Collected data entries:

-- ==== Sys2Proof/Machine/Metrology.lean ====
section
/-!
DEFINITION. The metrology section (14_metrology_section.md): tap lines and edges (R291 to R294), thickness (R295), the record, its signature and its store (R296 to
R303), labels, seal, audit, restart and the peer's record (R304 to R310). Lengths in the fit are exact rationals; only the square roots and the arctangent are rounded (log 19).
-/

namespace Sys2Proof.Machine

namespace Section

/-! ### Position (R292) -/

/-- A closed piece whose trailing edge has also passed the place of the sensor has its result ready (R303), whether or not THICK_EN is set. -/
def settleReady (x : Section) (now : Nat) : Section :=
  { x with pieces := x.pieces.map fun (p : Piece) =>
      if p.closed && p.ready.isNone && decide (p.last + x.params.dT ≤ x.pos) then { p with ready := some now } else p }

/-- An edge of EN0: position, speed, and LULL on the pieces under way where the transport turned or stood (log 36). -/
def encEdge (x : Section) (now : Nat) (up : Bool) : Section :=
  let dt := match x.edgeTime with | some t => now - t | none => 0
  let stood := !up || decide (10000000 ≤ dt)
  let x1 := { x with
    pos := if up then x.pos + 1 else x.pos - 1
    edgeTime := some now
    speed := if x.edgeTime.isNone ∨ dt = 0 then x.speed else (100 * x.params.sL : Nat) / (dt : Nat)
    pieces := if stood then x.pieces.map fun (p : Piece) => if p.ready.isNone then { p with lull := true } else p else x.pieces }
  (x1.markPieces).settleReady now

/-- The position is latched at a tap line's header. -/
def latch (x : Section) (side now : Nat) : Section := { x with latches := (x.latches ++ [(side, now, x.pos)]).drop (x.latches.length - 63) }

/-! ### Tap lines (R291 to R294) -/

/-- |v − B| less k × B of each value. -/
def contrasts (x : Section) (row : List Nat) : List Rat :=
  let kb : Rat := ((x.params.k : Nat) : Rat) / 1000 * (x.back : Rat)
  row.map fun (v : Nat) => ((((v : Nat) : Int) - x.back).natAbs : Rat) - kb

/-- Document values with the hysteresis of R291. -/
def docValues (x : Section) (c : List Rat) : List Bool :=
  let kb : Rat := ((x.params.k : Nat) : Rat) / 1000 * (x.back : Rat)
  (c.zip x.doc).map fun a => decide (0 ≤ a.1) || (a.2 && decide (-(kb / 5) ≤ a.1))

/-- Where a straight line through (p0, c0) and (p1, c1) crosses 0. -/
def crossing (p0 c0 p1 c1 : Rat) : Rat := if c0 = c1 then p1 else p0 + (p1 - p0) * c0 / (c0 - c1)

/-- The crossings of each column between the previous used line and this one: the first one inward is the leading edge's, the latest one outward the
trailing edge's. -/
def edgesOf (p : Piece) (a : SecLine) (pos : Int) (c : List Rat) : Piece :=
  let cross (c0 c1 : Rat) : Rat := crossing (a.pos : Rat) c0 (pos : Rat) c1
  let cols := a.contrast.zip c
  { p with
    lead := (p.lead.zip cols).map fun z => if z.1.isNone && decide (z.2.1 < 0) && decide (0 ≤ z.2.2) then some (cross z.2.1 z.2.2) else z.1
    trail := (p.trail.zip cols).map fun z => if decide (0 ≤ z.2.1) && decide (z.2.2 < 0) then some (cross z.2.1 z.2.2) else z.1 }

/-- Left and right crossing of a line by interpolation between adjacent values (R294), as the line's width in values. -/
def lineWidth (c : List Rat) : Option Rat :=
  let n := c.length
  match c.findIdx? fun v => decide (0 ≤ v), c.reverse.findIdx? fun v => decide (0 ≤ v) with
  | some l, some r' =>
    let r := n - 1 - r'
    let at_ (i : Nat) : Rat := c.getD i 0
    let left : Rat := if l = 0 then 0 else crossing ((l - 1 : Nat) : Rat) (at_ (l - 1)) ((l : Nat) : Rat) (at_ l)
    let right : Rat := if r = n - 1 then ((n - 1 : Nat) : Rat) else crossing ((r : Nat) : Rat) (at_ r) ((r + 1 : Nat) : Rat) (at_ (r + 1))
    some (right - left)
  | _, _ => none

/-- Speed in mm/s between two positions and times. -/
def speedOf (x : Section) (p0 p1 : Int) (t0 t1 : Nat) : Rat :=
  if t1 ≤ t0 then 0 else ((p1 - p0 : Int) : Rat) * ((100 * x.params.sL : Nat) : Rat) / ((t1 - t0 : Nat) : Rat)

/-- TIME of a leading edge at `t` of the section's clock (R308): the latest SYNC's device time and the time since, within 10 µs while SYNCs arrive every 10 ms,
else open; and the time since the latest SYNC where the edge falls more than 1 s after it. -/
def timeOf (x : Section) (t : Nat) : Nat × Option Nat × Section :=
  let f := x.takeFree
  match x.sync with
  | some (s, d) =>
    if t ≤ s + 10000000 then (d + t + f.1 % 20001 - s - 10000, none, f.2)
    else (f.1, if s + 1000000000 < t then some ((t - s) / 1000000) else none, f.2)
  | none => (f.1, some (t / 1000000), f.2)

§ Work instructions:
Give all of the entries again, word for word.

§ Result for this exercise:
-- ==== Sys2Proof/Machine/Metrology.lean ====
section
/-!
DEFINITION. The metrology section (14_metrology_section.md): tap lines and edges (R291 to R294), thickness (R295), the record, its signature and its store (R296 to
R303), labels, seal, audit, restart and the peer's record (R304 to R310). Lengths in the fit are exact rationals; only the square roots and the arctangent are rounded (log 19).
-/

namespace Sys2Proof.Machine

namespace Section

/-! ### Position (R292) -/

/-- A closed piece whose trailing edge has also passed the place of the sensor has its result ready (R303), whether or not THICK_EN is set. -/
def settleReady (x : Section) (now : Nat) : Section :=
  { x with pieces := x.pieces.map fun (p : Piece) =>
      if p.closed && p.ready.isNone && decide (p.last + x.params.dT ≤ x.pos) then { p with ready := some now } else p }

/-- An edge of EN0: position, speed, and LULL on the pieces under way where the transport turned or stood (log 36). -/
def encEdge (x : Section) (now : Nat) (up : Bool) : Section :=
  let dt := match x.edgeTime with | some t => now - t | none => 0
  let stood := !up || decide (10000000 ≤ dt)
  let x1 := { x with
    pos := if up then x.pos + 1 else x.pos - 1
    edgeTime := some now
    speed := if x.edgeTime.isNone ∨ dt = 0 then x.speed else (100 * x.params.sL : Nat) / (dt : Nat)
    pieces := if stood then x.pieces.map fun (p : Piece) => if p.ready.isNone then { p with lull := true } else p else x.pieces }
  (x1.markPieces).settleReady now

/-- The position is latched at a tap line's header. -/
def latch (x : Section) (side now : Nat) : Section := { x with latches := (x.latches ++ [(side, now, x.pos)]).drop (x.latches.length - 63) }

/-! ### Tap lines (R291 to R294) -/

/-- |v − B| less k × B of each value. -/
def contrasts (x : Section) (row : List Nat) : List Rat :=
  let kb : Rat := ((x.params.k : Nat) : Rat) / 1000 * (x.back : Rat)
  row.map fun (v : Nat) => ((((v : Nat) : Int) - x.back).natAbs : Rat) - kb

/-- Document values with the hysteresis of R291. -/
def docValues (x : Section) (c : List Rat) : List Bool :=
  let kb : Rat := ((x.params.k : Nat) : Rat) / 1000 * (x.back : Rat)
  (c.zip x.doc).map fun a => decide (0 ≤ a.1) || (a.2 && decide (-(kb / 5) ≤ a.1))

/-- Where a straight line through (p0, c0) and (p1, c1) crosses 0. -/
def crossing (p0 c0 p1 c1 : Rat) : Rat := if c0 = c1 then p1 else p0 + (p1 - p0) * c0 / (c0 - c1)

/-- The crossings of each column between the previous used line and this one: the first one inward is the leading edge's, the latest one outward the
trailing edge's. -/
def edgesOf (p : Piece) (a : SecLine) (pos : Int) (c : List Rat) : Piece :=
  let cross (c0 c1 : Rat) : Rat := crossing (a.pos : Rat) c0 (pos : Rat) c1
  let cols := a.contrast.zip c
  { p with
    lead := (p.lead.zip cols).map fun z => if z.1.isNone && decide (z.2.1 < 0) && decide (0 ≤ z.2.2) then some (cross z.2.1 z.2.2) else z.1
    trail := (p.trail.zip cols).map fun z => if decide (0 ≤ z.2.1) && decide (z.2.2 < 0) then some (cross z.2.1 z.2.2) else z.1 }

/-- Left and right crossing of a line by interpolation between adjacent values (R294), as the line's width in values. -/
def lineWidth (c : List Rat) : Option Rat :=
  let n := c.length
  match c.findIdx? fun v => decide (0 ≤ v), c.reverse.findIdx? fun v => decide (0 ≤ v) with
  | some l, some r' =>
    let r := n - 1 - r'
    let at_ (i : Nat) : Rat := c.getD i 0
    let left : Rat := if l = 0 then 0 else crossing ((l - 1 : Nat) : Rat) (at_ (l - 1)) ((l : Nat) : Rat) (at_ l)
    let right : Rat := if r = n - 1 then ((n - 1 : Nat) : Rat) else crossing ((r : Nat) : Rat) (at_ r) ((r + 1 : Nat) : Rat) (at_ (r + 1))
    some (right - left)
  | _, _ => none

/-- Speed in mm/s between two positions and times. -/
def speedOf (x : Section) (p0 p1 : Int) (t0 t1 : Nat) : Rat :=
  if t1 ≤ t0 then 0 else ((p1 - p0 : Int) : Rat) * ((100 * x.params.sL : Nat) : Rat) / ((t1 - t0 : Nat) : Rat)

/-- TIME of a leading edge at `t` of the section's clock (R308): the latest SYNC's device time and the time since, within 10 µs while SYNCs arrive every 10 ms,
else open; and the time since the latest SYNC where the edge falls more than 1 s after it. -/
def timeOf (x : Section) (t : Nat) : Nat × Option Nat × Section :=
  let f := x.takeFree
  match x.sync with
  | some (s, d) =>
    if t ≤ s + 10000000 then (d + t + f.1 % 20001 - s - 10000, none, f.2)
    else (f.1, if s + 1000000000 < t then some ((t - s) / 1000000) else none, f.2)
  | none => (f.1, some (t / 1000000), f.2)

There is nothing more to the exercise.